Xu Huiping, Li Xiaochun, Grannis Shaun
Department of Biostatistics, Indiana University School of Medicine, Indianapolis, IN, USA.
Regenstrief Institute Inc., Indianapolis, IN, USA.
J Appl Stat. 2021 May 4;49(11):2789-2804. doi: 10.1080/02664763.2021.1922615. eCollection 2022.
The widely used Fellegi-Sunter model for probabilistic record linkage does not leverage information contained in field values and consequently leads to identical classification of match status regardless of whether records agree on rare or common values. Since agreement on rare values is less likely to occur by chance than agreement on common values, records agreeing on rare values are more likely to be matches. Existing frequency-based methods typically rely on knowledge of error probabilities associated with field values and frequencies of agreed field values among matches, often derived using prior studies or training data. When such information is unavailable, applications of these methods are challenging. In this paper, we propose a simple two-step procedure for frequency-based matching using the Fellegi-Sunter framework to overcome these challenges. Matching weights are adjusted based on frequency distributions of the agreed field values among matches and non-matches, estimated by the Fellegi-Sunter model without relying on prior studies or training data.

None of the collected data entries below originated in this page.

-- ==== Sys2Proof/Tests/Slice0.lean ====
section
/-! SUPPORT. The model's own tests: well-formedness, worked examples of the spec, and witnesses of the statements' hypotheses. -/

namespace Sys2Proof.Tests

open Sys2Proof Sys2Proof.Machine

set_option Elab.async false

/-! States of the tests -/

/-- The device after its power-up order: every domain on, the management engine serving, PHASE RUN. -/
def up : State := { State.reset with
  pw := { State.reset.pw with
    phase := .run, mainPg := true, clkPll := true, zeroFilled := true
    domains := (upto 0 150).map (fun d => (d, { st := .on, clamped := false })) }
  mg := { State.reset.mg with running := true } }

/-- A host port with its link up. -/
def linked : HPort := { link := true, speed := 6, width := 16, l0pWidth := 16 }

/-- SR-IOV of a port on, with 16 VFs and ARI. -/
def vfsOn (s : State) (p : Nat) : State := cfgSet (cfgSet s p 0 Cfg.sriovCtl 0x11) p 0 Cfg.numVfs 16

/-- Tenants 5 and 6 run on VF 3 of port 1 and VF 4 of port 2, tenant 7 is BOUND to VF 5 of port 1; tenants 5 and 6 have a queue and a
granule each; thread 24 is a thread of tenant 5 on engine 3. -/
def rich : State :=
  let s := vfsOn (vfsOn (vfsOn up 0) 1) 2
  { s with
    hp := { s.hp with ports := [(0, linked), (1, linked), (2, linked)] }
    fn := { s.fn with tenants :=
      [(5, { st := .running, binds := [⟨1, 3, 4, 1⟩] }), (6, { st := .running, binds := [⟨2, 4, 4, 1⟩] }),
       (7, { st := .bound, binds := [⟨1, 5, 4, 1⟩] })] }
    qm := { s.qm with queues :=
      [(10, { ctx := 5, mode := .hold, limit := 1024, mirrored := false }),
       (11, { ctx := 6, mode := .shed, limit := 1024, mirrored := false }),
       (0x3FFF, { ctx := 256, mode := .hold, limit := 1024, mirrored := false })] }
    mp := { s.mp with
      granules := [(0, { st := .owned, ctx := 5 }), (1, { st := .owned, ctx := 6 }), (2, { st := .owned, ctx := 256 })]
      lists := [(5, { entries := [some 0] }), (6, { entries := [some 1] }), (256, { entries := [some 2] })] }
    ne := { s.ne with
      programs := [(0, { ctx := 5, cls := 1, startMode := false, code := [0xA4000000], entry := 0, scratchMin := 4096, data := []
                         budget := 100, stallLimit := 10, clusters := 7, threadsMax := 8, buildId := 0, blocks := [(3, 0)] })]
      insts := [(0, { program := 0, engine := 3, threads := [24], budgetCap := 100, faultQueue := 10, policy := .keep })]
      threads := [(24, { mode := .ready, tag := mkTag 5 1, budget := 100, scratchSize := 4096 })] } }

/-- Change thread 24. -/
def on24 (s : State) (f : Thread → Thread) : State := setThread s 24 (f (thread s 24))

/-- Thread 24 is about to issue a word. -/
def runs (s : State) (w : Nat) : State :=
  { s with ne := { s.ne with programs := Tab.map1 s.ne.programs 0 (fun p => { p with code := [BitVec.ofNat 32 w] }) } }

Through a real-world application and simulation, our method is found to produce comparable or better performance than the unadjusted method. Furthermore, frequency-based matching provides greater improvement in matching accuracy when using poorly discriminating fields with diminished benefit as the discriminating power of matching fields increases.
广泛使用的用于概率性记录链接的费勒吉-桑特模型没有利用字段值中包含的信息,因此无论记录在稀有值还是常见值上是否一致,都会导致匹配状态的相同分类。由于在稀有值上的一致比在常见值上的一致偶然发生的可能性更小,所以在稀有值上一致的记录更有可能是匹配项。现有的基于频率的方法通常依赖于与字段值相关的错误概率以及匹配项中一致字段值的频率的知识,这些知识通常是通过先前的研究或训练数据得出的。当此类信息不可用时,这些方法的应用具有挑战性。在本文中,我们提出了一种简单的两步程序,用于在费勒吉-桑特框架下基于频率进行匹配,以克服这些挑战。匹配权重根据匹配项和非匹配项中一致字段值的频率分布进行调整,由费勒吉-桑特模型估计,而不依赖于先前的研究或训练数据。通过实际应用和模拟,我们发现我们的方法产生的性能与未调整的方法相当或更好。此外,当使用区分能力较差的字段时,基于频率的匹配在匹配准确性方面提供了更大的改进,随着匹配字段的区分能力增加,收益会减少。